Supplied material ->
·····

theorem Kept.endRun (m : Core) (q : QueueId) (i : Nat) (st : Status) (h : Kept n s0 s) :
    Kept n s0 (s.endRun m q i st) := h.modCore m (CoreSt.setQueue_keeps q _)

/-! Writes of memory and of output rings. -/

theorem Kept.writeByte (a : Nat) (b : Byte) (h : Kept n s0 s) : Kept n s0 (s.writeByte a b) := by
  unfold State.writeByte
  split
  · split
    · exact h
    · split <;> exact h.of_cores rfl
  · split
    · exact h.of_cores rfl
    · exact h.modArch _ fun a => ⟨rfl, rfl⟩
    · exact h

theorem Kept.setPoison (l : Loc) (b : Bool) (h : Kept n s0 s) : Kept n s0 (s.setPoison l b) := by
  unfold State.setPoison
  dsimp only
  split
  · exact h.of_cores rfl
  · exact h.of_cores rfl
  · exact h.modArch _ fun a => ⟨rfl, rfl⟩

theorem Kept.writeNow (cells : List (Nat × Byte)) (h : Kept n s0 s) : Kept n s0 (s.writeNow cells).1 := by
  unfold State.writeNow
  dsimp only
  refine foldl_keeps (fun x : State × Bool => Kept n s0 x.1) _ (fun a w h => ?_) _ _
    (foldl_keeps _ _ (fun s c h => h.writeByte _ _) _ _ h)
  split
  · exact h
  · split
    · exact h.setPoison _ _
    · exact h

theorem Kept.holdCells (k : StackId) (cells : List (Nat × Byte)) (h : Kept n s0 s) : Kept n s0 (s.holdCells k cells) := by
  unfold State.holdCells
  dsimp only
  split
  · exact h
  · exact h.of_cores rfl

theorem Kept.writeCells (cells : List (Nat × Byte)) (h : Kept n s0 s) : Kept n s0 (s.writeCells cells).1 := by
  unfold State.writeCells
  dsimp only
  split
  · exact h.writeNow _
  · exact Kept.of_cores (s := forN 24 (fun i t => t.holdCells (Fin.ofNat 24 i) _) _) rfl
      (forN_keeps (Kept n s0) 24 _ (fun _ _ h => h.holdCells _ _) _ (h.writeNow _))

theorem Kept.writeScratch (m : Core) (o : Nat) (bs : List Byte) (h : Kept n s0 s) : Kept n s0 (s.writeScratch m o bs).1 :=
  h.writeCells _

theorem Kept.flush (m : Core) (r i : Nat) (out : List Byte) (b : Bool) {t} (e : s.flush m r i out b = some t)
    (h : Kept n s0 s) : Kept n s0 t.1 := by
  unfold State.flush at e
  dsimp only at e
  split at e
  · cases e
    exact (h.writeScratch _ _ _).modArch _ fun a => ⟨rfl, rfl⟩
  · cases e

theorem Kept.flushAll (m : Core) (r i : Nat) (out : List Byte) (f : Nat) (h : Kept n s0 s) :
    Kept n s0 (s.flushAll m r i out f).1 := by
  induction f generalizing s out with
  | zero => exact h
  | succ f ih =>
    unfold State.flushAll
    split
    · exact h
    · next e => exact ih _ (h.flush _ _ _ _ _ e)

theorem Kept.claimTail (m : Core) (r : Nat) (out : List Byte) (h : Kept n s0 s) : Kept n s0 (s.claimTail m r out) := by
  unfold State.claimTail
  split
  · exact h
  · exact h.modArch _ fun a => ⟨rfl, rfl⟩

/-! The numerics log, heel adds and finished rows. -/

theorem Kept.logNum (r : NumRec) (h : Kept n s0 s) : Kept n s0 (s.logNum r) := h.of_cores rfl

theorem Kept.health (a b d : Nat) (h : Kept n s0 s) : Kept n s0 (s.health a b d) := h.of_cores rfl

theorem Kept.overflowAt (m : Core) (e : QEntry) (a b d g : Nat) (w : Int) (k : Nat) (h : Kept n s0 s) :
    Kept n s0 (s.overflowAt m e a b d g w k) := by
  unfold State.overflowAt
  dsimp only
  refine Kept.modCore m (Keeps.of_eq fun k => ?_) ?_
  · split <;> exact ⟨rfl, rfl, rfl⟩
  · split <;> exact h.of_cores rfl

theorem Kept.nanAt (m : Core) (e : QEntry) (a b d : Nat) (h : Kept n s0 s) : Kept n s0 (s.nanAt m e a b d) := by
  unfold State.nanAt
  extract_lets g first s1
  have h1 : Kept n s0 s1 := by unfold s1; split <;> exact h.of_cores rfl
  clear_value s1 g
  cases g
  · exact h1
  · exact h1.modCore m (Keeps.of_eq fun k => ⟨rfl, rfl, rfl⟩)

theorem Kept.ite {p : Prop} [Decidable p] {a b : State} (ha : Kept n s0 a) (hb : Kept n s0 b) : Kept n s0 (if p then a else b) := by
  split <;> assumption

theorem Kept.heelAdd (d : Dot) (m : Core) (e : QEntry) (i o : Nat) (x : ColSum) (hw : HwFault) (r : RowAcc)
    (h : Kept n s0 r.s) : Kept n s0 (d.add m e i o x hw r).s := by
  unfold Dot.add
  extract_lets b f off s1 s2 s3 c
  have h1 : Kept n s0 s1 := (h.logNum _).ite h
  have h2 : Kept n s0 s2 := (h1.overflowAt _ _ _ _ _ _ _ _).ite h1
  have h3 : Kept n s0 s3 := (h2.health _ _ _).ite h2
  clear_value s3
  split
  · exact h3.modArch _ fun a => ⟨rfl, rfl⟩
  · dsimp only
    have h4 := fun y => h3.modArch m (f := fun a => a.setHeel off b y) fun a => ⟨rfl, rfl⟩
    have h5 := fun (p : Prop) [Decidable p] y => Kept.ite (p := p) ((h4 y).overflowAt m e 1 i o 0 (d.af : Int) 1) (h4 y)
    exact ((h5 _ _).nanAt _ _ _ _ _).ite (h5 _ _)

theorem Kept.emitRow (d : Dot) (m : Core) (e : QEntry) (i ef rnd : Nat) (ys : List Nat) (h : Kept n s0 s) :
    Kept n s0 (d.emitRow m e i ef rnd ys s).1 := by
  unfold Dot.emitRow
  split
  · exact h
  · refine foldl_keeps (fun x : State × List Byte × Bool => Kept n s0 x.1) _ (fun a w h => ?_) _ _ h
    have h1 := (h.overflowAt m e 2 i w.2 0 ef 1)
    exact ((h1.ite h).nanAt _ _ _ _ _).ite (h1.ite h)

theorem Kept.addCols (m : Core) (q : QueueId) (x : RunEntry) (k : Nat) (h : Kept n s0 s) : Kept n s0 (s.addCols m q x k) := by
  unfold State.addCols
  split
  · refine Kept.modRun _ _ _ _ (foldl_keeps (fun r : RowAcc => Kept n s0 r.s) _ (fun r y h => ?_) _ _ h)
    split
    · split
      · exact h
      · exact h.heelAdd _ _ _ _ _ _ _ _
    · exact h
  · exact h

·····

Work instruction -> Restate the records word for word, leaving nothing out.

Task output ->
theorem Kept.endRun (m : Core) (q : QueueId) (i : Nat) (st : Status) (h : Kept n s0 s) :
    Kept n s0 (s.endRun m q i st) := h.modCore m (CoreSt.setQueue_keeps q _)

/-! Writes of memory and of output rings. -/

theorem Kept.writeByte (a : Nat) (b : Byte) (h : Kept n s0 s) : Kept n s0 (s.writeByte a b) := by
  unfold State.writeByte
  split
  · split
    · exact h
    · split <;> exact h.of_cores rfl
  · split
    · exact h.of_cores rfl
    · exact h.modArch _ fun a => ⟨rfl, rfl⟩
    · exact h

theorem Kept.setPoison (l : Loc) (b : Bool) (h : Kept n s0 s) : Kept n s0 (s.setPoison l b) := by
  unfold State.setPoison
  dsimp only
  split
  · exact h.of_cores rfl
  · exact h.of_cores rfl
  · exact h.modArch _ fun a => ⟨rfl, rfl⟩

theorem Kept.writeNow (cells : List (Nat × Byte)) (h : Kept n s0 s) : Kept n s0 (s.writeNow cells).1 := by
  unfold State.writeNow
  dsimp only
  refine foldl_keeps (fun x : State × Bool => Kept n s0 x.1) _ (fun a w h => ?_) _ _
    (foldl_keeps _ _ (fun s c h => h.writeByte _ _) _ _ h)
  split
  · exact h
  · split
    · exact h.setPoison _ _
    · exact h

theorem Kept.holdCells (k : StackId) (cells : List (Nat × Byte)) (h : Kept n s0 s) : Kept n s0 (s.holdCells k cells) := by
  unfold State.holdCells
  dsimp only
  split
  · exact h
  · exact h.of_cores rfl

theorem Kept.writeCells (cells : List (Nat × Byte)) (h : Kept n s0 s) : Kept n s0 (s.writeCells cells).1 := by
  unfold State.writeCells
  dsimp only
  split
  · exact h.writeNow _
  · exact Kept.of_cores (s := forN 24 (fun i t => t.holdCells (Fin.ofNat 24 i) _) _) rfl
      (forN_keeps (Kept n s0) 24 _ (fun _ _ h => h.holdCells _ _) _ (h.writeNow _))

theorem Kept.writeScratch (m : Core) (o : Nat) (bs : List Byte) (h : Kept n s0 s) : Kept n s0 (s.writeScratch m o bs).1 :=
  h.writeCells _

theorem Kept.flush (m : Core) (r i : Nat) (out : List Byte) (b : Bool) {t} (e : s.flush m r i out b = some t)
    (h : Kept n s0 s) : Kept n s0 t.1 := by
  unfold State.flush at e
  dsimp only at e
  split at e
  · cases e
    exact (h.writeScratch _ _ _).modArch _ fun a => ⟨rfl, rfl⟩
  · cases e

theorem Kept.flushAll (m : Core) (r i : Nat) (out : List Byte) (f : Nat) (h : Kept n s0 s) :
    Kept n s0 (s.flushAll m r i out f).1 := by
  induction f generalizing s out with
  | zero => exact h
  | succ f ih =>
    unfold State.flushAll
    split
    · exact h
    · next e => exact ih _ (h.flush _ _ _ _ _ e)

theorem Kept.claimTail (m : Core) (r : Nat) (out : List Byte) (h : Kept n s0 s) : Kept n s0 (s.claimTail m r out) := by
  unfold State.claimTail
  split
  · exact h
  · exact h.modArch _ fun a => ⟨rfl, rfl⟩

/-! The numerics log, heel adds and finished rows. -/

theorem Kept.logNum (r : NumRec) (h : Kept n s0 s) : Kept n s0 (s.logNum r) := h.of_cores rfl

theorem Kept.health (a b d : Nat) (h : Kept n s0 s) : Kept n s0 (s.health a b d) := h.of_cores rfl

theorem Kept.overflowAt (m : Core) (e : QEntry) (a b d g : Nat) (w : Int) (k : Nat) (h : Kept n s0 s) :
    Kept n s0 (s.overflowAt m e a b d g w k) := by
  unfold State.overflowAt
  dsimp only
  refine Kept.modCore m (Keeps.of_eq fun k => ?_) ?_
  · split <;> exact ⟨rfl, rfl, rfl⟩
  · split <;> exact h.of_cores rfl

theorem Kept.nanAt (m : Core) (e : QEntry) (a b d : Nat) (h : Kept n s0 s) : Kept n s0 (s.nanAt m e a b d) := by
  unfold State.nanAt
  extract_lets g first s1
  have h1 : Kept n s0 s1 := by unfold s1; split <;> exact h.of_cores rfl
  clear_value s1 g
  cases g
  · exact h1
  · exact h1.modCore m (Keeps.of_eq fun k => ⟨rfl, rfl, rfl⟩)

theorem Kept.ite {p : Prop} [Decidable p] {a b : State} (ha : Kept n s0 a) (hb : Kept n s0 b) : Kept n s0 (if p then a else b) := by
  split <;> assumption

theorem Kept.heelAdd (d : Dot) (m : Core) (e : QEntry) (i o : Nat) (x : ColSum) (hw : HwFault) (r : RowAcc)
    (h : Kept n s0 r.s) : Kept n s0 (d.add m e i o x hw r).s := by
  unfold Dot.add
  extract_lets b f off s1 s2 s3 c
  have h1 : Kept n s0 s1 := (h.logNum _).ite h
  have h2 : Kept n s0 s2 := (h1.overflowAt _ _ _ _ _ _ _ _).ite h1
  have h3 : Kept n s0 s3 := (h2.health _ _ _).ite h2
  clear_value s3
  split
  · exact h3.modArch _ fun a => ⟨rfl, rfl⟩
  · dsimp only
    have h4 := fun y => h3.modArch m (f := fun a => a.setHeel off b y) fun a => ⟨rfl, rfl⟩
    have h5 := fun (p : Prop) [Decidable p] y => Kept.ite (p := p) ((h4 y).overflowAt m e 1 i o 0 (d.af : Int) 1) (h4 y)
    exact ((h5 _ _).nanAt _ _ _ _ _).ite (h5 _ _)

theorem Kept.emitRow (d : Dot) (m : Core) (e : QEntry) (i ef rnd : Nat) (ys : List Nat) (h : Kept n s0 s) :
    Kept n s0 (d.emitRow m e i ef rnd ys s).1 := by
  unfold Dot.emitRow
  split
  · exact h
  · refine foldl_keeps (fun x : State × List Byte × Bool => Kept n s0 x.1) _ (fun a w h => ?_) _ _ h
    have h1 := (h.overflowAt m e 2 i w.2 0 ef 1)
    exact ((h1.ite h).nanAt _ _ _ _ _).ite (h1.ite h)

theorem Kept.addCols (m : Core) (q : QueueId) (x : RunEntry) (k : Nat) (h : Kept n s0 s) : Kept n s0 (s.addCols m q x k) := by
  unfold State.addCols
  split
  · refine Kept.modRun _ _ _ _ (foldl_keeps (fun r : RowAcc => Kept n s0 r.s) _ (fun r y h => ?_) _ _ h)
    split
    · split
      · exact h
      · exact h.heelAdd _ _ _ _ _ _ _ _
    · exact h
  · exact h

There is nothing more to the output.